Enfin, le Rapporteur a rappelé que les implications normatives du droit à l'alimentation ont déjà été précisées par le Comité des droits économiques, sociaux et culturels. Le Comité a insisté sur la nécessaire prise en compte de toutes les dimensions – acceptabilité, adéquation, disponibilité et accessibilité matérielle et économique – pour l'évaluation de l'impact de certaines politiques sur le droit à l'alimentation.

Les politiques agricoles, le régime du commerce international, les changements climatiques, l'aide alimentaire : tous ces éléments doivent être abordés dans l'optique du droit à l'alimentation et les Etats ne doivent pas faire abstraction de cette dimension "droits de l'homme" dans leurs négociations. Les causes des violations du droit à l'alimentation sont connues et il est de la responsabilité du Conseil des droits de l'homme de dénoncer l'inaction ou le manque de progrès, a conclu Olivier de Schutter.

100 millions de personnes sont dans une situation d'insécurité alimentaire

Dans une note d'information, préparée le 2 mai 2008 et dans laquelle il présentait son analyse de la crise alimentaire mondiale, le Rapporteur spécial invitait déjà le Conseil des droits de l'homme à convoquer une session extraordinaire afin d'étudier les mesures qui devraient être prises pour réagir à la situation actuelle résultant de cette crise, compte tenu du droit à une alimentation suffisante. Dans sa note, le Rapporteur souligne qu'il assume ses nouvelles fonctions alors que ce droit est menacé à une échelle sans précédent. Il précise que les catastrophes naturelles ne constituent pas des violations des droits de l'homme, à moins que les Etats en mesure d'aider les victimes n'en fassent rien.

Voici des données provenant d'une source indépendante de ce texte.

/-- Settles O4: the rejection is decided by the opcode field alone, and 61 values of it are left
over. -/
theorem rejectedWordsAreTheOtherOpcodes : Obligations.RejectedWordsAreTheOtherOpcodes := by
  refine ⟨classify_eq_unimplemented_iff, fun m v w op hvw h => ?_, by decide⟩
  rw [classify_eq_unimplemented_iff] at h ⊢
  rwa [← hvw]

/-- Settles O5: each word is decoded by evaluation. -/
theorem specWordsDecodeAsWritten : Obligations.SpecWordsDecodeAsWritten := by
  unfold Obligations.SpecWordsDecodeAsWritten
  decide

/-! ### The byte image of a word (R54) -/

/-- A word with the value of four bytes, most significant first, is the one they hold. -/
theorem wordOfBytes_eq {b0 b1 b2 b3 : Byte} {w : Word}
    (h : w.toNat = b0.toNat * 16777216 + b1.toNat * 65536 + b2.toNat * 256 + b3.toNat) :
    wordOfBytes Config.imageByteOrder b0 b1 b2 b3 = w :=
  BitVec.eq_of_toNat_eq ((wordOfBytes_toNat b0 b1 b2 b3).trans h.symm)

section DecodeBytes

variable {b0 b1 b2 b3 : Byte} {w : Word}

theorem decodeBytes_of_instr {i : Instr} (rest : List Byte)
    (hw : wordOfBytes Config.imageByteOrder b0 b1 b2 b3 = w) (h : decode w = .instr i) :
    decodeBytes (b0 :: b1 :: b2 :: b3 :: rest) = .ok (i, rest) := by
  simp only [decodeBytes, hw, h]

theorem decodeBytes_of_unimplemented {op : Opcode} (rest : List Byte)
    (hw : wordOfBytes Config.imageByteOrder b0 b1 b2 b3 = w) (h : decode w = .unimplemented op) :
    decodeBytes (b0 :: b1 :: b2 :: b3 :: rest) = .error (.unimplementedOpcode op) := by
  simp only [decodeBytes, hw, h]

end DecodeBytes

/-- Settles O6: the four bytes hold the word, and decoding them is decoding it. -/
theorem byteImageDecodesAsItsWord : Obligations.ByteImageDecodesAsItsWord :=
  fun _ _ _ _ rest _ h => ⟨fun _ hd => decodeBytes_of_instr rest (wordOfBytes_eq h) hd,
    fun _ hd => decodeBytes_of_unimplemented rest (wordOfBytes_eq h) hd⟩

/-- A word of full width is its own opcode-table word. -/
theorem tableWord_toNat (w : Word) : tableWord 32 w.toNat = w := by
  rw [tableWord, Nat.mod_eq_of_lt w.isLt, BitVec.ofNat_toNat, BitVec.setWidth_eq]

/-- The decoder's answer on an opcode-table word of full width is that of the word itself. -/
theorem decode_of_decodeTableWord {w : Word} {i : Instr}
    (h : decodeTableWord 32 w.toNat = some i) : decode w = .instr i := by
  have hbytes := wordOfBytes_byteOfWord Config.imageByteOrder w
  rw [decodeTableWord, if_pos (Nat.le_refl 32), tableWord_toNat, bytesOfWord] at h
  cases hd : decode w with
  | instr j =>
    rw [decodeBytes_of_instr [] hbytes hd] at h
    exact congrArg _ (Option.some.inj h)
  | unimplemented op =>
    rw [decodeBytes_of_unimplemented [] hbytes hd] at h
    cases h

/-! ### The immediate (R8, R73) and the assembly text (R81) -/

/-- R8: `sext_32` by cases on the sign: the word whose signed reading is `sint_16`. -/
theorem sext32_toNat (v : Imm16) :
    (sext32 v).toNat = if v.toNat < 32768 then v.toNat else v.toNat + 0xFFFF0000 := by
  have signedReading := toInt_sext32 v
  have immFits := v.isLt
  have wordFits := (sext32 v).isLt
  rw [sint16_eq_ite, BitVec.toInt_eq_toNat_cond] at signedReading
  split at signedReading <;> split at signedReading <;> split <;> omega

/-- Settles O7: both readings by cases, and the sign extension denotes the signed immediate. -/
theorem signExtensionKeepsTheNumber : Obligations.SignExtensionKeepsTheNumber :=
  fun v => ⟨sext32_toNat v, sint16_eq_ite v, toInt_sext32 v, sint16_range v⟩

/-- Settles O8: each instruction is written out by evaluation. -/
theorem assemblyNotation : Obligations.AssemblyNotation := by
  unfold Obligations.AssemblyNotation
  decide

end Sys2Proof.Machine
end

section
/-! PROOFS. One cycle (spec/40_execution_cycle.md R100, R155): the event of each kind of state and
the step it leads to, the inputs, and the stops by name. -/

namespace Sys2Proof.Machine

/-! ### The inputs (spec/10_state.md R37, R40) -/

section SameInputs

variable {s t u : State}

theorem State.sameInputs_of_eq
    (h : t.mem = s.mem ∧ t.progLen = s.progLen ∧ t.traceEn = s.traceEn ∧ t.rst = s.rst) :
    s.SameInputs t := by
  obtain ⟨hmem, hlen, htrace, hrst⟩ := h
  exact ⟨hmem, fun a => by rw [hmem], hlen, htrace, hrst⟩

theorem State.SameInputs.refl (s : State) : s.SameInputs s :=
  State.sameInputs_of_eq ⟨rfl, rfl, rfl, rfl⟩

theorem State.SameInputs.trans (hst : s.SameInputs t) (htu : t.SameInputs u) : s.SameInputs u := by
  obtain ⟨hmem, -, hlen, htrace, hrst⟩ := hst
  obtain ⟨hmem', -, hlen', htrace', hrst'⟩ := htu
  exact State.sameInputs_of_eq ⟨hmem'.trans hmem, hlen'.trans hlen, htrace'.trans htrace,
    hrst'.trans hrst⟩

theorem State.SameInputs.mem (h : s.SameInputs t) : t.mem = s.mem := h.1

theorem State.SameInputs.progLen (h : s.SameInputs t) : t.progLen = s.progLen := by
  obtain ⟨-, -, hlen, -⟩ := h
  exact hlen

theorem State.SameInputs.rst (h : s.SameInputs t) : t.rst = s.rst := by
  obtain ⟨-, -, -, -, hrst⟩ := h
  exact hrst

theorem State.SameInputs.len (h : s.SameInputs t) : t.len = s.len := by
  rw [State.len, State.len, h.progLen]

/-- The fetch looks at pc, PROG and LEN only. -/
theorem State.SameInputs.fetch (h : s.SameInputs t) (hpc : t.pc = s.pc) : t.fetch = s.fetch := by
  rw [State.fetch, State.fetch, hpc, h.len, h.mem]

theorem State.SameInputs.loaded (h : s.SameInputs t) (hload : s.Loaded) : t.Loaded := by
  rw [State.Loaded, h.progLen, h.mem]
  exact hload

theorem sameInputs_of_exec {i : Instr} (h : exec i s = .next t) : s.SameInputs t :=
  State.sameInputs_of_eq (exec_inputs h)

/-- No cycle changes an input (R50, R60). -/
theorem sameInputs_of_step (h : step s = .next t) : s.SameInputs t := by
  rcases step_cases h with ⟨-, rfl⟩ | ⟨-, -, rfl⟩ | ⟨-, -, -, -, rfl⟩ |
    ⟨-, -, -, w, op, -, -, rfl⟩ | ⟨-, -, -, w, i, -, -, he⟩
  · exact State.sameInputs_of_eq ⟨rfl, rfl, rfl, rfl⟩
  · exact State.SameInputs.refl _
  · exact State.sameInputs_of_eq ⟨rfl, rfl, rfl, rfl⟩
  · exact State.sameInputs_of_eq ⟨rfl, rfl, rfl, rfl⟩
  · exact sameInputs_of_exec he

end SameInputs

/-! ### The step of each event -/

section Events

variable {s : State} {w : Word} {op : Opcode} {i : Instr}

theorem State.Executes.event_of_instr (h : s.Executes w) (hd : decode w = .instr i) :
    s.event = .dispatch w i := by
  obtain ⟨hr, hs, hl, hf⟩ := h
  rw [State.event_of_fetch hr hs hl hf, dispatchEvent, hd]

theorem State.Executes.event_of_unimplemented (h : s.Executes w)
    (hd : decode w = .unimplemented op) : s.event = .unimplemented op := by
  obtain ⟨hr, hs, hl, hf⟩ := h
  rw [State.event_of_fetch hr hs hl hf, dispatchEvent, hd]

/-- Only a word that is about to execute and decodes is dispatched (R103). -/
theorem State.executes_of_event_dispatch (h : s.event = .dispatch w i) :
    s.Executes w ∧ decode w = .instr i := by
  cases hr : s.rst with
  | true => cases (State.event_of_rst hr).symm.trans h
  | false =>
    by_cases hs : s.status = .running
    · rw [State.event_of_running hr hs] at h
      rcases s.runningEvent_cases with ⟨-, e⟩ | ⟨-, -, e⟩ | ⟨-, f, -, e⟩ | ⟨-, v, op, -, -, e⟩ |
        ⟨hl, v, j, hf, hd, e⟩
      · cases e.symm.trans h
      · cases e.symm.trans h
      · cases e.symm.trans h
      · cases e.symm.trans h
      · cases e.symm.trans h
        exact ⟨⟨hr, hs, hl, hf⟩, hd⟩
    · cases (State.event_of_halted hr hs).symm.trans h

theorem State.Executes.step_of_instr (h : s.Executes w) (hd : decode w = .instr i) :
    step s = exec i s :=
  step_of_event (h.event_of_instr hd)

theorem State.Executes.step_of_unimplemented (h : s.Executes w)
    (hd : decode w = .unimplemented op) :
    step s = .next (s.raise (.unimplementedOpcode op s.pc)).nextFree :=
  step_of_event (h.event_of_unimplemented hd)

/-- A halted block keeps its whole state (R108). -/
theorem step_of_halted (hr : s.rst = false) (hs : s.status ≠ .running) : step s = .next s :=
  step_of_event (State.event_of_halted hr hs)

theorem State.len_nonneg (s : State) : 0 ≤ s.len := Int.natCast_nonneg s.progLen.toNat

/-- A fetch away from the end index that finds no word stops the step. -/
theorem step_of_fetch_error {f : Fault} (hr : s.rst = false) (hs : s.status = .running)
    (hl : lenOk s.progLen) (hp : s.pc.toInt ≠ s.len) (hf : s.fetch = .error f) :
    step s = .fault f := by
  have he : s.event = .fetchFault f := by
    rw [State.event_of_running hr hs, State.runningEvent, if_neg (not_not_intro hl), if_neg hp, hf]
  exact step_of_event he

/-- LEN is checked before anything else of a running block (U8). -/
theorem step_of_len_above_bound (hr : s.rst = false) (hs : s.status = .running)
    (hl : ¬ lenOk s.progLen) : step s = .refused .progLenAboveBound := by
  have he : s.event = .refuse := by
    rw [State.event_of_running hr hs, State.runningEvent, if_pos hl]
  exact step_of_event he

end Events

/-- Settles O21: the event of such a state is the dispatch of the instruction. -/
theorem stepRunsTheDecodedInstruction : Obligations.StepRunsTheDecodedInstruction :=
  fun _ _ _ h hd => h.step_of_instr hd

/-- Settles O34: the event of such a state is the refusal. -/
theorem lenAboveTheBoundIsRefused : Obligations.LenAboveTheBoundIsRefused :=
  fun _ hr hs hl => step_of_len_above_bound hr hs (Nat.not_le.2 hl)

/-- Settles O35: a step faults as its fetch does, and the fetch has two reasons. -/
theorem fetchStopsOnlyOutsideALoadedProgram : Obligations.FetchStopsOnlyOutsideALoadedProgram := by
  refine ⟨fun s hr hs hl => ⟨fun hp => ?_, fun h0 h1 hmiss => ?_⟩, fun s f h => ?_⟩
  · have hlen := s.len_nonneg
    exact step_of_fetch_error hr hs hl (by omega) (State.fetch_eq_error.2 (.inl ⟨rfl, by omega⟩))
  · exact step_of_fetch_error hr hs hl (by omega)
      (State.fetch_eq_error.2 (.inr ⟨rfl, ⟨h0, h1⟩, hmiss⟩))
  · obtain ⟨hr, hs, hl, hp, hf⟩ := step_fault_cases h
    refine ⟨hr, hs, hl, ?_⟩
    rcases State.fetch_eq_error.1 hf with ⟨rfl, hout⟩ | ⟨rfl, ⟨h0, h1⟩, hmiss⟩
    · exact .inl ⟨rfl, by omega⟩
    · exact .inr ⟨rfl, h0, h1, hmiss⟩

end Sys2Proof.Machine
end

section
/-! PROOFS. Whole-machine invariants (spec/40_execution_cycle.md R109, R110): a reset starts in the
invariant, every step keeps it, and a loaded block in it always steps. -/

namespace Sys2Proof.Machine

/-! ### What the invariant needs of a next state -/

section Invariant

variable {s t : State}

theorem State.statusCoherent_of_running (hs : t.status = .running) (hc : t.faultCause = .none) :
    t.StatusCoherent := by
  rw [State.StatusCoherent, hs]
  exact hc

theorem State.statusCoherent_of_haltedNormal (hs : t.status = .haltedNormal)
    (hp : t.pc.toInt = t.len) (hc : t.faultCause = .none) : t.StatusCoherent := by
  rw [State.StatusCoherent, hs]
  exact ⟨hp, hc⟩

theorem State.statusCoherent_of_haltedFatal (hs : t.status = .haltedFatal)
    (h : (t.faultCause = .unimplementedOpcode ∧ t.UnimplementedHalt) ∨
      (t.faultCause = .illegalBranchTarget ∧ t.IllegalBranchHalt)) : t.StatusCoherent := by
  rw [State.StatusCoherent, hs]
  exact h

theorem State.Inv.faultCause_of_running (h : s.Inv) (hs : s.status = .running) :
    s.faultCause = .none := by
  have coherent := h.coherent
  rwa [State.StatusCoherent, hs] at coherent

/-- The inputs carry their part of the invariant over; the rest is the next state's own. -/
theorem State.Inv.of_sameInputs (h : s.Inv) (hin : s.SameInputs t) (h0 : t.readReg 0 = 0)
    (hlow : 0 ≤ t.pc.toInt) (hhigh : t.pc.toInt ≤ s.len) (hc : t.StatusCoherent) : t.Inv where
  zero := h0
  lenOk := by rw [hin.progLen]; exact h.lenOk
  pcLow := hlow
  pcHigh := by rw [hin.len]; exact hhigh
  memWf := by rw [hin.mem]; exact h.memWf
  coherent := hc

/-- With register 0 at 0, clearing it changes nothing. -/
theorem State.clearX0_of_zero (h0 : s.readReg 0 = 0) : s.clearX0 = s := by
  have hx : s.clearX0.x = s.x := State.x_ext fun r => by
    rw [State.readReg_clearX0]
    split
    · next hr => rw [hr, h0]
    · rfl
  calc s.clearX0 = { s with x := s.clearX0.x } := rfl
    _ = s := by rw [hx]

/-- What a branch leaves pending does not depend on the fault record. -/
theorem State.pending_raise_nextFree (s : State) (f : FatalInfo) (i : Instr) :
    (s.raise f).nextFree.pending i = s.pending i := by
  cases f <;> cases i <;> rfl

end Invariant

/-! ### Every step keeps the invariant -/

section StepKeepsInv

variable {s t : State} {w : Word}

theorem State.inv_resetRun (hl : lenOk s.progLen) (hm : s.mem.wf) : s.resetRun.Inv where
  zero := s.readReg_resetRun 0
  lenOk := hl
  pcLow := Int.le_refl 0
  pcHigh := s.len_nonneg
  memWf := hm
  coherent := State.statusCoherent_of_running rfl rfl

theorem State.Inv.haltNormal (h : s.Inv) (hs : s.status = .running) (hp : s.pc.toInt = s.len) :
    s.haltNormal.Inv :=
  h.of_sameInputs (State.sameInputs_of_eq ⟨rfl, rfl, rfl, rfl⟩) h.zero h.pcLow h.pcHigh
    (State.statusCoherent_of_haltedNormal rfl hp (h.faultCause_of_running hs))

/-- The word at pc stays the rejected one, and the record names its opcode and its index. -/
theorem State.Inv.raise_unimplemented {op : Opcode} (h : s.Inv) (hf : s.fetch = .ok w)
    (hd : decode w = .unimplemented op) :
    (s.raise (.unimplementedOpcode op s.pc)).nextFree.Inv := by
  have hop : op = (fields w).opcode := ((classify_eq_unimplemented_iff _ _ _).1 hd).1
  exact h.of_sameInputs (State.sameInputs_of_eq ⟨rfl, rfl, rfl, rfl⟩) h.zero h.pcLow h.pcHigh
    (State.statusCoherent_of_haltedFatal rfl (.inl ⟨rfl, w, hf, hd, hop, rfl⟩))

/-- The word at pc stays the branch, the registers stay as they were, and the bound on LEN makes the
recorded target the exact sum. -/
theorem State.Inv.raise_illegal {i : Instr} {k : Int} (h : s.Inv) (hf : s.fetch = .ok w)
    (hd : decode w = .instr i) (hp : s.pending i = some k) (hk : k ≠ 0)
    (ht : s.pc.toInt + k < 0 ∨ s.pc.toInt + k > s.len) :
    (s.raise (.illegalBranchTarget (s.pc.toInt + k))).nextFree.Inv := by
  obtain ⟨h0, h1⟩ := (State.fetch_eq_ok.1 hf).1
  obtain ⟨lower, upper⟩ := target_fits_of_index i.imm h.lenOk h0 h1
  rw [← State.pending_eq_imm hp] at lower upper
  have exactTarget := toInt_ofInt_of_fits lower (by omega)
  exact h.of_sameInputs (State.sameInputs_of_eq ⟨rfl, rfl, rfl, rfl⟩) h.zero h.pcLow h.pcHigh
    (State.statusCoherent_of_haltedFatal rfl (.inr ⟨rfl, w, i, k, hf, hd,
      (s.pending_raise_nextFree _ i).trans hp, hk, exactTarget, ht⟩))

La catastrophe résultant de l'augmentation des prix mondiaux de produits alimentaires est d'une autre nature. Il s'agit d'une catastrophe créée par l'homme et ses causes sont identifiables. Des solutions immédiates et à moyen terme peuvent être trouvées. Cela impose à tous les Etats une obligation d'agir, et d'agir sans retard. Il est estimé que plus de 100 millions de personnes seront dans une situation d'insécurité alimentaire suite à la crise actuelle sur le marché mondial des produits de base. Ces personnes doivent recevoir la même attention que s'ils étaient arbitrairement détenus par un gouvernement autoritaire, ou si elles étaient victimes de violences policières. Le Conseil des droits de l'homme a été créé en tant qu'organe permanent en mesure de répondre aux cas d'urgence. C'est le cas aujourd'hui et le Conseil ne doit pas garder le silence.

Source : Nations unies, Genève, mai 2008.